_SOURCE DATA_

-- ==== Sys2Proof/Machine/PartReset.lean ====
section
/-! DEFINITION. The partition reset: its triggers, the steps of R313, and what each leaves (R302, R311 to R314). -/

namespace Sys2Proof.Machine

open Host

/-- A VF of a partition exists (R302). -/
def vfExists (s : State) (q : PartIx) : Bool := s.pf0.vfEnable && q.val < s.pf0.numVfs.toNat

/-- The admission state of a partition that nothing resets: OPEN, HOLD or STOPPED (R265, R329,
R339, R355, R357). -/
def openAdmit (s : State) : BitVec 3 :=
  if s.fence.safe || s.image.safeBoot || s.image.recovery || s.image.replant.isSome || s.image.boot ≠ .done then 2
  else if holdActive s then 1 else 0

/-- burst_p in µJ (R322). -/
def burstOf (s : State) (q : PartIx) : Int :=
  ((200 * shareW s q * burstMs s : Nat) : Int)

/-- The gate opens; the time it was closed is counted (R414, R421). -/
def openGate (q : PartIx) (s : State) : State :=
  match (s.part q).gateSince with
  | none => s
  | some t =>
    let us := (s.time - t).toNat / 1000
    (forAll [0, 1] (fun s c => s.onCis c fun x =>
      let y := x.parts[q]
      { x with parts := x.parts.set q.val { y with gate := satAdd y.gate us } q.isLt }) s).onPart q fun x =>
        { x with gateSince := none }

/-- The streams of a partition: contexts freed, pipes released (R435). -/
def freeStreams (q : PartIx) (s : State) : State :=
  let mine (c : Fin 32) : Bool := match s.codec.ctxs[c] with
    | some x => x.sp.part == q
    | none => false
  { s with codec := { s.codec with
      ctxs := Vector.ofFn fun c => bif mine c then none else s.codec.ctxs[c]
      pipes := s.codec.pipes.map fun p =>
        if mine p.ctx.toFin && p.frame.isSome then
          { p with state := 0, lent := false, paired := false, frame := none, ueOnce := false, lastCtx := none }
        else p } }

/-- Every slot of a partition is no longer valid at its check points (step 4). -/
def dropSlots (q : PartIx) (s : State) : State :=
  let clear (e : Nat × BitVec 25) : Nat × BitVec 25 := (e.1, e.2 &&& 0xFFFFFF)
  let keep (e : Nat × BitVec 25) : Bool := e.2 ≠ 0
  let s1 := forAll [0, 1] (fun s c => s.onCis c fun x =>
    { x with epochs := (x.epochs.map fun e => if e.1 / 256 = q.val then clear e else e).filter keep }) s
  forAll (bedsOf s q) (fun s b => s.onBed b fun x => { x with epochs := (x.epochs.map clear).filter keep }) s1

/-- Every non-final job ends CANCELLED, without a JOB_END (steps 1 and 2). -/
def cancelAll (q : PartIx) (s : State) : State :=
  ((liveJobs s q).map (·.id)).foldl (fun s id => endJob q id .cancelled 0 0 false s) s

/-- Step 3: plots flushed, carriers stopped, fabric transfers, collectives and streams abandoned. -/
def stopPartition (q : PartIx) (s : State) : State :=
  let s1 := forAll (plotsOf s q) (fun s p => if powered (s.plot p) then flushPlot p false s else s) s
  freeStreams q ((openGate q (stopCarriers q s1)).onPart q fun x => { x with fabric := [], fabricOld := [], colls := [], readies := [], wrote := [] })

/-- A partition reset begins (R313): in HOLD its steps 1, 2 and 4, otherwise 1 to 4 (R314). One under way, start-up and a
replant absorb it (R312). -/
def beginReset (q : PartIx) (s : State) : State :=
  if !(s.part q).defined then s
  else if (s.part q).resetStep ≠ .none || s.image.replant.isSome || s.image.boot ≠ .done then
    s.onPart q fun x => { x with absorbed := satAdd x.absorbed 1 }
  else
    let hold := holdActive s
    let s1 := s.onPart q fun x => { x with resetStep := if hold then .waitResume else .draining, resetDone := false, adm := 3 }
    let s2 := dropSlots q (cancelAll q (dropQueues (vfOf q) s1))
    if hold then s2 else stopPartition q s2

/-- A partition reset that began in HOLD goes on with step 3 after the resume (R314). -/
def continueReset (q : PartIx) (s : State) : State :=
  if (s.part q).resetStep = .waitResume then
    stopPartition q (s.onPart q fun x => { x with resetStep := .draining })
  else s

/-- Every command of the partition's plots has stopped. -/
def plotsStopped (s : State) (q : PartIx) : Bool :=
  (plotsOf s q).all fun p => (s.plot p).compute.run.isNone && (s.plot p).move.run.isNone

/-- Halo tags of a partition return to 0 (R190). -/
def clearHaloTags (q : PartIx) (s : State) : State :=
  s.onCis 0 fun x => { x with halo := { x.halo with tags := x.halo.tags.filter fun e => e.1 / 512 ≠ q.val } }

/-- The energy accounts of a partition as at replant (R322, R323). -/
def resetEnergy (q : PartIx) (s : State) : State :=
  forAll (bedsOf s q) (fun s b => s.onBed b fun x => { x with energy := 0, cap := 0, debited := 0 })
    (s.onPart q fun x => { x with bal := burstOf s q })

/-- Step 5: plots reset, mirror entries Unheld, tables, tags and models gone, energy accounts as at replant; traces and
cuttings end (R464, R467). -/
def clearPartition (q : PartIx) (s : State) : State :=
  let s1 := forAll (plotsOf s q) (fun s p => if powered (s.plot p) then resetPlot p s else s) s
  let s2 := forAll (bedsOf s q) (fun s b => discardMirror b s) s1
  let s3 := resetEnergy q (clearHaloTags q s2)
  s3.onPart q fun x => { x with
    resetStep := .zeroing
    zeroing := x.img.resetZero
    models := []
    gens := []
    trace := Trace.reset
    cuts := Vector.replicate 16 Cutting.reset }

/-- The acknowledgements of step 4 have come and the plots have stopped: step 5 follows. -/
def resetAcknowledged (q : PartIx) (s : State) : State :=
  if (s.part q).resetStep = .draining && plotsStopped s q && !holdActive s then clearPartition q s else s

/-- Zero a range of T1 or T2, with clean dirty masks as a carrier FILL leaves them. -/
def zeroRange (a n : Nat) (s : State) : State :=
  s.onMem fun m => { m with ram := tabClear m.ram a n, dirty := tabClear m.dirty (a / pageBytes) (n / pageBytes) }

/-- Zero one physical frame: stored bytes 0 with valid check bytes, which are 0 for a codeword of zeros with τ = 0. -/
def zeroFrame (f : Nat) (s : State) : State :=
  s.onMem fun m => { m with
    t3 := tabClear m.t3 (f * pageBytes) pageBytes
    chk := tabClear m.chk (f * 4096) 4096
    pendingChk := m.pendingChk.filter fun k => k / 256 ≠ f
    lost := m.lost.filter fun k => k / 256 ≠ f }

/-- Zero the frames that the partition's entries map. -/
def zeroT3 (q : PartIx) (s : State) : State :=
  ((s.mem.xlt.filter fun e => keyPart e.1 == q && e.2.getLsbD 24).map fun e => bitsOf e.2.toNat 23 0).foldl
    (fun s f => zeroFrame f s) s

/-- Step 6: hold buffers and T2 extents are zero, and T3 as well when that is asked for. -/
def zeroPartition (q : PartIx) (t3 : Bool) (s : State) : State :=
  let s1 := forAll (bedsOf s q) (fun s b => zeroRange (t1Addr b 0) bedStride s) s
  let s2 := forAll (List.finRange 2) (fun (s : State) c =>
    let x := (s.cistern c).parts[q]
    zeroRange (t2Base + c.val * 0x10000000 + x.t2Base.toNat * mib) (x.t2Size.toNat * mib) s) s1
  if t3 then zeroT3 q s2 else s2

/-- The plots of a partition leave reduced mode as after start-up's self-test; one with a retired bank stays (R85, R86). -/
def clearReduced (q : PartIx) (s : State) : State :=
  forAll (plotsOf s q) (fun s p => s.onPlot p fun x =>
    if x.mode = .idle then { x with reduced := x.banks ≠ 0, reducedReq := none } else x) s

/-- Step 7: RESET_DONE, ADMIT open again, vectors released, STATE, PF0's cause, and the answer to RESET_PARTITION. -/
def finishReset (q : PartIx) (s : State) : State :=
  let s1 := s.onPart q fun x => { x with resetStep := .none, resetDone := true, zeroing := false, resets := satAdd x.resets 1 }
  let s2 := setAdmit q (openAdmit s1) (raiseState q (clearReduced q s1))
  let s3 := raiseEvent pf0Fn 5 { s2 with pf0 := { s2.pf0 with lastPart := BitVec.ofNat 4 q.val } }
  answerWaiting (fun f e => seOpc e == 0x21 && subPart f e == q) (ansDone 0 0) s3

/-- Step 6 is over and every plot has finished its own reset: the partition's reset ends. A replant zeroes T3 whatever
IMG_RESET_ZERO says (R359). -/
def zeroingOver (s : State) (q : PartIx) : Bool :=
  (s.part q).resetStep = .zeroing && (plotsOf s q).all (fun p => (s.plot p).mode ≠ .reset) && !holdActive s

/-- PARTITION_RESET: a partition reset by any of its triggers. -/
def execPartitionReset (q : PartIx) (why : ResetTrigger) (s : State) : Out :=
  .next (match why with
    | .flr => if vfExists s q then beginReset q s else s
    | _ => beginReset q s)

/-- PF0's registers and queue pairs as after power-on; what it has sent in the millisecond and its logs stay. -/
def freshFn (x : Fn) : Fn := { Fn.reset with budget := x.budget, aer := x.aer, atsDone := x.atsDone }

/-- FLR: of a VF it resets its partition; of PF0 it resets PF0's own registers and queues. -/
def execFlr (f : FnIx) (s : State) : Out :=
  .next (match fnPart f with
    | some q => if vfExists s q then beginReset q s else s
    | none => { s.onFunc f freshFn with pf0 := { s.pf0 with winBlock := 0, winPage := 0 } })

/-- RESET_PARTITION: PF0's next submission; it is answered at RESET_DONE. -/
def execResetPartition (f : FnIx) (i : QpIx) (s : State) : Out :=
  .next (match nextSubmission s f i with
    | some e => if seOpc e = 0x21 then beginReset (subPart f e) (takeUp f i s) else s
    | none => s)

/-- VF_ENABLE_CHANGE: VFs that cease to exist reset their partitions (R302). -/
def execVfEnableChange (enable : Bool) (numVfs : BitVec 16) (s : State) : Out :=
  let gone := (List.finRange 16).filter fun q => vfExists s q && !(enable && q.val < numVfs.toNat)
  let s1 := { s with pf0 := { s.pf0 with vfEnable := enable, numVfs := numVfs } }
  .next (forAll gone (fun s q => beginReset q s) s1)

end Sys2Proof.Machine
end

_TASK INSTRUCTIONS_
Reproduce exactly, and only, the lines from the start of the entries through the one that contains "µJ (R322). -/".

_TASK SOLUTION_
-- ==== Sys2Proof/Machine/PartReset.lean ====
section
/-! DEFINITION. The partition reset: its triggers, the steps of R313, and what each leaves (R302, R311 to R314). -/

namespace Sys2Proof.Machine

open Host

/-- A VF of a partition exists (R302). -/
def vfExists (s : State) (q : PartIx) : Bool := s.pf0.vfEnable && q.val < s.pf0.numVfs.toNat

/-- The admission state of a partition that nothing resets: OPEN, HOLD or STOPPED (R265, R329,
R339, R355, R357). -/
def openAdmit (s : State) : BitVec 3 :=
  if s.fence.safe || s.image.safeBoot || s.image.recovery || s.image.replant.isSome || s.image.boot ≠ .done then 2
  else if holdActive s then 1 else 0

/-- burst_p in µJ (R322). -/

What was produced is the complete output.